WHAT IS REQUIRED:
Copy each line of the entries that includes the word "ofNat".

Stored items:
▬▬▬▬▬▬▬▬▬▬

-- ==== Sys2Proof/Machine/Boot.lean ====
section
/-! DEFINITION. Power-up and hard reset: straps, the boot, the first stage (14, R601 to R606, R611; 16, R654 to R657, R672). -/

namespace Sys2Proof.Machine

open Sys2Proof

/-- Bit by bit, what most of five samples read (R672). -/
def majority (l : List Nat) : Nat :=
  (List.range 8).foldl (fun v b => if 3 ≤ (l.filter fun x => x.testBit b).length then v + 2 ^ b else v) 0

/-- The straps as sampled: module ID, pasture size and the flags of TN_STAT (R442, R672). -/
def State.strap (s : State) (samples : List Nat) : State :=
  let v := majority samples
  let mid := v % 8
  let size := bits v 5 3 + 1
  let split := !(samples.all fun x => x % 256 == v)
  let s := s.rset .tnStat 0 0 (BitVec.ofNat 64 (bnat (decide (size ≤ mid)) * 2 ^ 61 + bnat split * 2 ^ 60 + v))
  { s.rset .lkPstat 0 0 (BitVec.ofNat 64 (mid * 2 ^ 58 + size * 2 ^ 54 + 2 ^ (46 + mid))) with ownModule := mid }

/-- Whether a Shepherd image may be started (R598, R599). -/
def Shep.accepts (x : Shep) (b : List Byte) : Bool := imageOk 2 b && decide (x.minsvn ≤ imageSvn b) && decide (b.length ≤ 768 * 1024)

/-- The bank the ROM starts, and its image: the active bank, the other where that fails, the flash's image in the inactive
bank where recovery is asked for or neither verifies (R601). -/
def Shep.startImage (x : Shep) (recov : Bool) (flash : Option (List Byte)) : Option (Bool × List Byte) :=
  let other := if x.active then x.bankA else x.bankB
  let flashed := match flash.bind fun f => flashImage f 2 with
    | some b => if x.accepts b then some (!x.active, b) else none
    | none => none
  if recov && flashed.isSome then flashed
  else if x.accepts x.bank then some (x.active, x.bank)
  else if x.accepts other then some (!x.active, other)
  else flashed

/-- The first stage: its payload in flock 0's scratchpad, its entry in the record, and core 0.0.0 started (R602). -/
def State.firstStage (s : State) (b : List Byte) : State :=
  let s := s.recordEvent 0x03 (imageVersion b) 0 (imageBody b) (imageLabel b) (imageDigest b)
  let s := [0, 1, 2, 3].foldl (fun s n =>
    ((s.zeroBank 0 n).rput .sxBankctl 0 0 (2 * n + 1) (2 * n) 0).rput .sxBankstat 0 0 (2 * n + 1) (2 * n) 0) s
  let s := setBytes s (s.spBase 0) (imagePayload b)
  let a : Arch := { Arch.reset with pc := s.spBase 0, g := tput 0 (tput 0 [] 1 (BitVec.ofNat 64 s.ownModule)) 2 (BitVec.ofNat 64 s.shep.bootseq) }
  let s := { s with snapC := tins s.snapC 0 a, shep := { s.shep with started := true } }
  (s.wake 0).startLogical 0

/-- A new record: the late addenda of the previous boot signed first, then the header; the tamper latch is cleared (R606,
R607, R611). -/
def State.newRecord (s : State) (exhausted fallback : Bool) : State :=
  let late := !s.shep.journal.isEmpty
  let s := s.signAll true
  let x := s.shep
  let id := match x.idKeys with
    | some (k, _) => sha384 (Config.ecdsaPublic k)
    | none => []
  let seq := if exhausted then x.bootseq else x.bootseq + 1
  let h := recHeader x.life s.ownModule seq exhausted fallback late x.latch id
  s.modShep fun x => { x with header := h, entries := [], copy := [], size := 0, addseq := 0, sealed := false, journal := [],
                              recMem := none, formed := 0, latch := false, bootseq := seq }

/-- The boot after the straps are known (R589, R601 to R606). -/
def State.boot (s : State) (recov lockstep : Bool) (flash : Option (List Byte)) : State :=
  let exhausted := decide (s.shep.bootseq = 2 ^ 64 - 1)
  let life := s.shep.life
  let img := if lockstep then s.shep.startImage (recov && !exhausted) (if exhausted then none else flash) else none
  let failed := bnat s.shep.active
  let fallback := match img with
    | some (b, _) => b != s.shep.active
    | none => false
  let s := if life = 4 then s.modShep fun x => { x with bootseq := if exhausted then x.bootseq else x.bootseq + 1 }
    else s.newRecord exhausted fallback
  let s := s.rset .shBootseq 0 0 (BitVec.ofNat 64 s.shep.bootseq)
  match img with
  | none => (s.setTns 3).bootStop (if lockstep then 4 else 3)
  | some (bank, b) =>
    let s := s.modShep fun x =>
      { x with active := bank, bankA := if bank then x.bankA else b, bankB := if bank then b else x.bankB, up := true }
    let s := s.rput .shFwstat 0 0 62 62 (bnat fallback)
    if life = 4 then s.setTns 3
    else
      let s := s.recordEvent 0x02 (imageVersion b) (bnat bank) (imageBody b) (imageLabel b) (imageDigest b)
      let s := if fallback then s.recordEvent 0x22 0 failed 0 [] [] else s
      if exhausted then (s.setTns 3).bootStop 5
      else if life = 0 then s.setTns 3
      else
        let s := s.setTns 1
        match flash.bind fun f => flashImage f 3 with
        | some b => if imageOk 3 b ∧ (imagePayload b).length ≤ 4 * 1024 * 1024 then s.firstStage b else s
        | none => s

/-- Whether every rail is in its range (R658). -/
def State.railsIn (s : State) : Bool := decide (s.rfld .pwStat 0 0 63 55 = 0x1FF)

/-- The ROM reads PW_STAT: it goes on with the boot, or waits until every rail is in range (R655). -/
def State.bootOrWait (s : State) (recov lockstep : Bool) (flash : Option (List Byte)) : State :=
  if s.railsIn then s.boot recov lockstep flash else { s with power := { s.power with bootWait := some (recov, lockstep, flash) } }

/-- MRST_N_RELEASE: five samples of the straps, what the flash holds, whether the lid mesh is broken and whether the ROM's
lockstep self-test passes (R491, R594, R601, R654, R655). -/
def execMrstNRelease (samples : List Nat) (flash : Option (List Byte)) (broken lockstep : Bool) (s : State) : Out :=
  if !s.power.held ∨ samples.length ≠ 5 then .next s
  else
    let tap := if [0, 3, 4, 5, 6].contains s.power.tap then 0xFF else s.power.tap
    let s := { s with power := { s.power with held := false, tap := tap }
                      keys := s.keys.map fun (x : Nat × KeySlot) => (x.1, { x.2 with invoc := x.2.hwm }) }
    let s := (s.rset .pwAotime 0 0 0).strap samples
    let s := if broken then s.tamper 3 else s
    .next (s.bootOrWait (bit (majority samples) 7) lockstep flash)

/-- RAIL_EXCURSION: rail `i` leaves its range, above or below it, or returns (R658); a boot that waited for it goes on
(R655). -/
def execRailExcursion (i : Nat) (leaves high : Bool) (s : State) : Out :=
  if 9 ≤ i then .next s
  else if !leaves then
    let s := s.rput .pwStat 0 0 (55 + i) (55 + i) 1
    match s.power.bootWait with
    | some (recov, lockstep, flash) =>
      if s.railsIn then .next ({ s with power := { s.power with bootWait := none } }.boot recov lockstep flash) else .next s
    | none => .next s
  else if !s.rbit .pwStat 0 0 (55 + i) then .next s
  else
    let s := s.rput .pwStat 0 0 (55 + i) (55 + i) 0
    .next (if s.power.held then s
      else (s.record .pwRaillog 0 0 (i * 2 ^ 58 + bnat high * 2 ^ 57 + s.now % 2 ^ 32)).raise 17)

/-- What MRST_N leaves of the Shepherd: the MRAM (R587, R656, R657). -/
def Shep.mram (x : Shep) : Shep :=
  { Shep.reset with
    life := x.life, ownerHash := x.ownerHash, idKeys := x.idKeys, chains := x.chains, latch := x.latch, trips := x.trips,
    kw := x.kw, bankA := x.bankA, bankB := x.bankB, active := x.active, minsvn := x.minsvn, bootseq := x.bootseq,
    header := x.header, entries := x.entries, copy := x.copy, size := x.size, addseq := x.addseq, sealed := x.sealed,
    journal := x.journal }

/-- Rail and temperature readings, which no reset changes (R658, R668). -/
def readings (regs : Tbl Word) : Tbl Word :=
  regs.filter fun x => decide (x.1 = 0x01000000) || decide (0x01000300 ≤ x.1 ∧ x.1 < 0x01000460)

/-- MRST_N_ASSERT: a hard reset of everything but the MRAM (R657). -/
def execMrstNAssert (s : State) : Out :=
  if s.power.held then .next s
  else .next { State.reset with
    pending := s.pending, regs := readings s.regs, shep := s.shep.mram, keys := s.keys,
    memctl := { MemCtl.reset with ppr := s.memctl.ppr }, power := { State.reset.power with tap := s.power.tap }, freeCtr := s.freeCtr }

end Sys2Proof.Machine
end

▬▬▬▬▬▬▬▬▬▬

FINISHED EXERCISE:
  let s := s.rset .tnStat 0 0 (BitVec.ofNat 64 (bnat (decide (size ≤ mid)) * 2 ^ 61 + bnat split * 2 ^ 60 + v))
  { s.rset .lkPstat 0 0 (BitVec.ofNat 64 (mid * 2 ^ 58 + size * 2 ^ 54 + 2 ^ (46 + mid))) with ownModule := mid }
  let a : Arch := { Arch.reset with pc := s.spBase 0, g := tput 0 (tput 0 [] 1 (BitVec.ofNat 64 s.ownModule)) 2 (BitVec.ofNat 64 s.shep.bootseq) }
  let s := s.rset .shBootseq 0 0 (BitVec.ofNat 64 s.shep.bootseq)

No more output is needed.